Abstract
Prevailing guidelines advocate a low-salt diet to mitigate progression of kidney and cardiovascular disease in patients with diabetes mellitus. However, two recent cohort studies in patients with type 1 and type 2 diabetes mellitus associate lower salt intake with increased rates of end-stage renal disease, cardiovascular death and all-cause mortality.

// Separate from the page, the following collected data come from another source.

-- ==== Sys2Proof/Machine/Memory.lean ====
section
/-! DEFINITION. Physical memory, worlds, the window region, tags, translation, range locks and the checks of an access (R22 to R28, R70, R73,
R213, R214, R266, R372 to R375, R388 to R390). Bytes are named by keys: a physical address, 2^53 + a window offset, or a byte of another
package (log entry 3). -/
namespace Sys2Proof.Machine
open Sys2Proof

/-! ### Cause codes (R63) -/

abbrev Cause.transInvalid : BitVec 8 := 0x01
abbrev Cause.permRead : BitVec 8 := 0x02
abbrev Cause.permWrite : BitVec 8 := 0x03
abbrev Cause.permExec : BitVec 8 := 0x04
abbrev Cause.permAtomic : BitVec 8 := 0x05
abbrev Cause.permPriv : BitVec 8 := 0x06
abbrev Cause.worldMismatch : BitVec 8 := 0x07
abbrev Cause.capTag : BitVec 8 := 0x10
abbrev Cause.capBounds : BitVec 8 := 0x11
abbrev Cause.capPerm : BitVec 8 := 0x12
abbrev Cause.capSealed : BitVec 8 := 0x13
abbrev Cause.capRevoked : BitVec 8 := 0x14
abbrev Cause.stackLimit : BitVec 8 := 0x18
abbrev Cause.rangeLock : BitVec 8 := 0x20
abbrev Cause.tileOob : BitVec 8 := 0x21
abbrev Cause.align : BitVec 8 := 0x22
abbrev Cause.lrFail : BitVec 8 := 0x28
abbrev Cause.lrIllegal : BitVec 8 := 0x29
abbrev Cause.lrTag : BitVec 8 := 0x2A
abbrev Cause.lrMissing : BitVec 8 := 0x2C
abbrev Cause.illegalInsn : BitVec 8 := 0x30
abbrev Cause.reservedEnc : BitVec 8 := 0x31
abbrev Cause.privInsn : BitVec 8 := 0x32
abbrev Cause.runLength : BitVec 8 := 0x33
abbrev Cause.msgOverflow : BitVec 8 := 0x40
abbrev Cause.eccFatal : BitVec 8 := 0x50
abbrev Cause.breakpoint : BitVec 8 := 0xF0
abbrev Cause.step : BitVec 8 := 0xF1

/-- The codes of R63. -/
def causeCodes : List (BitVec 8) :=
  [0x01, 0x02, 0x03, 0x04, 0x05, 0x06, 0x07, 0x10, 0x11, 0x12, 0x13, 0x14, 0x18, 0x20, 0x21, 0x22, 0x28, 0x29, 0x2A, 0x2C, 0x30, 0x31, 0x32, 0x33, 0x40,
   0x50, 0xF0, 0xF1]

/-- The cause code of an event whose rule names none: any of R63 (log entry 5). -/
def freeCause (n : Nat) : BitVec 8 := causeCodes.getD (Config.freeCause n).val Cause.transInvalid

/-! ### Parts of the state -/

/-- A cluster. -/
def State.cluster (s : State) (n : Nat) : Cluster := vgetD s.clusters n .reset
/-- A cluster changed. -/
def State.modCluster (s : State) (n : Nat) (f : Cluster → Cluster) : State := { s with clusters := vmod s.clusters n f }
/-- A die. -/
def State.die (s : State) (n : Nat) : Die := vgetD s.dies n .reset
/-- A die changed. -/
def State.modDie (s : State) (n : Nat) (f : Die → Die) : State := { s with dies := vmod s.dies n f }
/-- A resident group, by slot index (R278). -/
def State.group (s : State) (k : Nat) : Option Group := mapGet s.groups k
/-- A resident group changed. -/
def State.modGroup (s : State) (k : Nat) (f : Group → Group) : State := { s with groups := mapMod f s.groups k }
/-- A resident team. -/
def State.team (s : State) (k : Nat) : Option Team := mapGet s.teams k
/-- A resident team changed. -/
def State.modTeam (s : State) (k : Nat) (f : Team → Team) : State := { s with teams := mapMod f s.teams k }
/-- A context. -/
def State.ctx (s : State) (k : Nat) : Option Ctx := mapGet s.ctxs k
/-- A context changed. -/
def State.modCtx (s : State) (k : Nat) (f : Ctx → Ctx) : State := { s with ctxs := mapMod f s.ctxs k }
/-- A compute core of a cluster. -/
def Cluster.core (c : Cluster) (n : Nat) : Core := vgetD c.cores n .reset
/-- A compute core changed. -/
def State.modCore (s : State) (cl n : Nat) (f : Core → Core) : State := s.modCluster cl fun c => { c with cores := vmod c.cores n f }
/-- The cluster of a slot index (R278). -/
def slotCluster (k : Nat) : Nat := k / 128
/-- The core of a slot index. -/
def slotCore (k : Nat) : Nat := k / 32 % 4

/-! ### The physical map (log entry 3) -/

/-- The physical address that a register or a record holds: its 52 bits (R373); bits above them are no part of it (log entry 3). -/
def physAddr (w : Word) : Nat := w.toNat % 2 ^ 52

/-- A memory device: where it lies, its raw size, its die. -/
structure Device where
  lo  : Nat
  raw : Nat
  die : Nat
  deriving DecidableEq, Repr

/-- The device that holds a physical address: 8 stacks of HBM4, two a die, and the second tier of each die. -/
def deviceOf (k : Nat) : Option Device :=
  if k < 8 * Config.hbmStride then
    let i := k / Config.hbmStride
    if k % Config.hbmStride < Config.hbmRaw then some ⟨i * Config.hbmStride, Config.hbmRaw, i / 2⟩ else none
  else if Config.tier2Base ≤ k ∧ k < Config.tier2Base + 4 * Config.tier2Stride then
    let d := (k - Config.tier2Base) / Config.tier2Stride
    if (k - Config.tier2Base) % Config.tier2Stride < Config.tier2Raw then
      some ⟨Config.tier2Base + d * Config.tier2Stride, Config.tier2Raw, d⟩ else none
  else none

/-- First physical address of a device's tag region, its top 1/128 (R73). -/
def Device.tags (d : Device) : Nat := d.lo + d.raw / 128 * 127

/-- The first of the eight granules whose tags a byte of a tag region holds (R73). -/
def tagByte (k : Nat) : Option Nat :=
  match deviceOf k with
  | some d => if d.tags ≤ k then some (d.lo / 16 + 8 * (k - d.tags)) else none
  | none => none

/-- Pages of 64 KiB of one HBM4 stack and of one die's second tier, the last of each in part. -/
abbrev stackPages : Nat := 976563
/-- See `stackPages`. -/
abbrev tier2Pages : Nat := 5859375

/-- The first address of the page whose world byte i of the page ownership table holds: the stacks in order, then the second tiers (R388, log entry 63). -/
def tablePage (i : Nat) : Option Nat :=
  if i < 8 * stackPages then some (i / stackPages * Config.hbmStride + i % stackPages * 65536)
  else
    let j := i - 8 * stackPages
    if j < 4 * tier2Pages then some (Config.tier2Base + j / tier2Pages * Config.tier2Stride + j % tier2Pages * 65536) else none

/-- The page whose world a byte of the firmware's region holds, if it is a byte of the table. -/
def worldByte (k : Nat) : Option Nat := if Config.fwBase ≤ k ∧ k < Config.fwCrash then tablePage (k - Config.fwBase) else none

/-- The home slice of a physical line: die × 256 + the XOR of four fields (R23). -/
def homeSlice (k : Nat) : Nat :=
  let x := bitsOf k 14 7 ^^^ bitsOf k 22 15 ^^^ bitsOf k 30 23 ^^^ bitsOf k 38 31
  (match deviceOf k with | some d => d.die * 256 | none => 0) + x

/-! ### The window region (R26) -/

/-- What a window offset names. -/
inductive WinPart where
  | way (cluster w : Nat)
  | file (cluster core reg byte : Nat)
  | acc (cluster core a : Nat)
  | reserved
  deriving DecidableEq, Repr

/-- What lies at a window offset (R26). -/
def winPart (x : Nat) : WinPart :=
  let c := x / 0x1000000
  let o := x % 0x1000000
  if Config.windowSize ≤ x then .reserved
  else if o < 0x200000 then .way c (o / 0x8000)
  else if o < 0xA00000 then
    let core := (o - 0x200000) / 0x200000
    let r := (o - 0x200000) % 0x200000
    if r < 0x80000 then .file c core (r / 256) (r % 256) else .acc c core ((r - 0x80000) / 0x80000)
  else .reserved

/-- The window offset of a key, if it is one. -/
def winOf (k : Nat) : Option Nat := if Config.windowKey ≤ k ∧ k < Config.remoteKey then some (k - Config.windowKey) else none

/-- The resident group that holds a physical register of a core's file, with its own number for it (R26). -/
def State.fileOwner (s : State) (cl core reg : Nat) : Option (Nat × Nat) :=
  s.groups.findSome? fun p =>
    if slotCluster p.1 = cl ∧ slotCore p.1 = core then
      match p.2.blocks.findIdx? (· == reg / 8) with
      | some i => some (p.1, i * 8 + reg % 8)
      | none => none
    else none

/-- The group register that a key lies in, with the byte: slot, register, byte. -/
def State.regOf (s : State) (k : Nat) : Option (Nat × Nat × Nat) :=
  match winOf k with
  | none => none
  | some x =>
    match winPart x with
    | .file cl core reg b => (s.fileOwner cl core reg).map fun p => (p.1, p.2, b)
    | _ => none

/-! ### Worlds (R388) -/

/-- The world of a physical page, if a memory device holds it (R388): the tag regions (R73) and the firmware's region (R346 step 2) belong to world 255. -/
def State.pageWorld (s : State) (k : Nat) : Option (BitVec 8) :=
  match deviceOf k with
  | none => none
  | some d =>
    if d.tags < (k / 65536 + 1) * 65536 ∨ (Config.fwBase ≤ k ∧ k < Config.fwBase + Config.fwSize) then some 255
    else some (mapGetD s.worlds (k / 65536) 0)

/-- The page's world set; world 0 is not listed. -/
def State.setWorld (s : State) (page : Nat) (w : BitVec 8) : State :=
  { s with worlds := if w = 0 then mapDel s.worlds page else mapSet s.worlds page w }

/-! ### Bytes and tags by key -/

/-- The byte at a key: another package's, which its own agents may have written since (R266); a group's register (R26); tags (R73); the page ownership table
    (R388); else what was written there last. The last is also what a block of a register file that no resident group holds reads as. DESIGN CHOICE (log
    entry 52): the manual does not say what such a block holds. -/
def State.keyByte (s : State) (k : Nat) : Byte :=
  if Config.remoteKey ≤ k then (Config.remoteByte s.free k).getD (memGet s.mem k)
  else match s.regOf k with
    | some (slot, r, b) =>
      match s.group slot with
      | some g => BitVec.ofNat 8 ((vgetD g.lane.v r ⟨0, 0⟩).bits.toNat >>> (8 * b))
      | none => 0
    | none =>
      match tagByte k with
      | some g => BitVec.ofNat 8 (bitsNat ((List.range 8).map fun i => tagGet s.tags (g + i)))
      | none => match worldByte k with
        | some p => (s.pageWorld p).getD 0
        | none => memGet s.mem k

/-- One byte written at a key, its tag left alone; an error there is gone with what it hit (R409). A byte of a tag region sets the tags it holds (R73, R383). A byte of the page ownership table is left as it
    is: only the firmware complex writes the table (R388, log entry 63). -/
def State.keyPut (s : State) (k : Nat) (x : Byte) : State :=
  if Config.remoteKey ≤ k then { s with mem := memPut s.mem k x }
  else match s.regOf k with
    | some (slot, r, b) =>
      s.modGroup slot fun g => { g with lane := { g.lane with v := vmod g.lane.v r fun v =>
        { v with bits := (v.bits &&& ~~~(BitVec.ofNat 2048 (255 * 2 ^ (8 * b)))) ||| BitVec.ofNat 2048 (x.toNat * 2 ^ (8 * b)) } } }
    | none =>
      match tagByte k with
      | some g => { s with tags := (List.range 8).foldl (fun t i => tagPut t (g + i) (x.getLsbD i)) s.tags }
      | none => match worldByte k with
        | some _ => s
        | none => { s with mem := memPut s.mem k x, damaged := s.damaged.filter (· != k) }

/-- Whether bits can be those of a tagged capability (R64). -/
def Cap.wellFormed (c : Cap) : Bool := c.e.toNat ≤ 52 && c.lf.toNat ≤ 1024

/-- The tag of the granule at a key. One of another package is set only over bits of a capability (R64, R266). -/
def State.keyTag (s : State) (k : Nat) : Bool :=
  if Config.remoteKey ≤ k then
    (match Config.remoteByte s.free (k + 2 ^ 60) with | some x => x.getLsbD 0 | none => tagGet s.tags (k / 16)) &&
      (Cap.ofBytes ((List.range 16).map fun i => s.keyByte (k / 16 * 16 + i)) true).wellFormed
  else match s.regOf k with
    | some (slot, r, b) =>
      match s.group slot with
      | some g => (vgetD g.lane.v r ⟨0, 0⟩).tags.getLsbD (b / 16)
      | none => false
    | none => tagGet s.tags (k / 16)

/-- The tag of the granule at a key written. -/
def State.keySetTag (s : State) (k : Nat) (t : Bool) : State :=
  if Config.remoteKey ≤ k then { s with tags := tagPut s.tags (k / 16) t }
  else match s.regOf k with
    | some (slot, r, b) =>
      s.modGroup slot fun g => { g with lane := { g.lane with v := vmod g.lane.v r fun v =>
        { v with tags := if t then v.tags ||| BitVec.ofNat 16 (2 ^ (b / 16)) else v.tags &&& ~~~(BitVec.ofNat 16 (2 ^ (b / 16))) } } }
    | none => { s with tags := tagPut s.tags (k / 16) t }

/-- Whether an error that nothing corrected has hit a byte of [k, k + n): it is not delivered (R409). -/
def State.spoilt (s : State) (k n : Nat) : Bool := s.damaged.any fun d => k ≤ d && d < k + n
/-- The same of ranges. -/
def State.segsSpoilt (s : State) (l : List Seg) : Bool := l.any fun a => s.spoilt a.lo a.len

/-- `n` bytes from a key on. -/
def State.readKeys (s : State) (k n : Nat) : List Byte := (List.range n).map fun i => s.keyByte (k + i)
/-- `n` bytes from a key on, as a number. -/
def State.readNat (s : State) (k n : Nat) : Nat := leNat (s.readKeys k n)

/-- Bytes written from a key on, tags left alone. -/
def State.putKeys (s : State) (k : Nat) : List Byte → State
  | [] => s
  | b :: bs => State.putKeys (s.keyPut k b) (k + 1) bs

/-- The tags of the granules of [k, k + n) cleared. -/
def State.clearTags (s : State) (k n : Nat) : State :=
  if n = 0 then s else (List.range ((k + n - 1) / 16 + 1 - k / 16)).foldl (fun s i => s.keySetTag ((k / 16 + i) * 16) false) s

The so-called “salt wars”1 pit those who view dietary salt as a toxin and favor its restriction as a matter of public policy against those who are skeptical that lowering salt intake would improve public health. The notion that dietary salt is harmful has garnered more backing to the point that authoritative guidelines now recommend a low-salt diet for the population in general and for patients with diabetes mellitus in particular.2 Nonetheless, a credible resistance to the anti-salt movement arose in the 1990s3 and has persisted to date. Recently, the skeptics’ position has been bolstered by two new sets of cohort data that associate a higher mortality and incidence of end-stage renal disease (ESRD) with lower salt intake in patients with diabetes mellitus.4,5
In the first study by Ekinci et al.,4 638 middle-aged Australians with established type 2 diabetes mellitus and a high baseline prevalence of obesity, retinopathy, hypertension, chronic kidney disease and cardiovascular disease were followed up for 10 years, during which time salt intake was monitored by measuring sodium excretion in 24-h urine samples.4 Sodium intake varied between individuals but was relatively stable within individuals over time. Urinary sodium excretion was distributed, with one-third excreting <150 mmol per day and one-third excreting >208 mmol daily. Survival tracked monotonically with urinary sodium; a daily 100 mmol increase in sodium intake predicted a 30% lower cardiovascular and all-cause mortality.4 The second study,5 conducted by the Finnish Diabetic Nephropathy (FinnDiane) study group, reported on 2,807 patients with longstanding type 1 diabetes mellitus and a high prevalence of retinopathy and hypertension. These individuals were also followed up for 10 years, with sodium intake determined by urine collection. The relationship of all-cause mortality to sodium intake was biphasic with a nadir at 100–200 mmol per day, a steep rise at lower salt intake and a gradual rise at higher intake. But the cumulative incidence of ESRD was monotonically associated with sodium intake such that reducing sodium intake from the 90th to the 10th percentile mapped to a 10-fold increase in the likelihood of developing ESRD (P<0.001).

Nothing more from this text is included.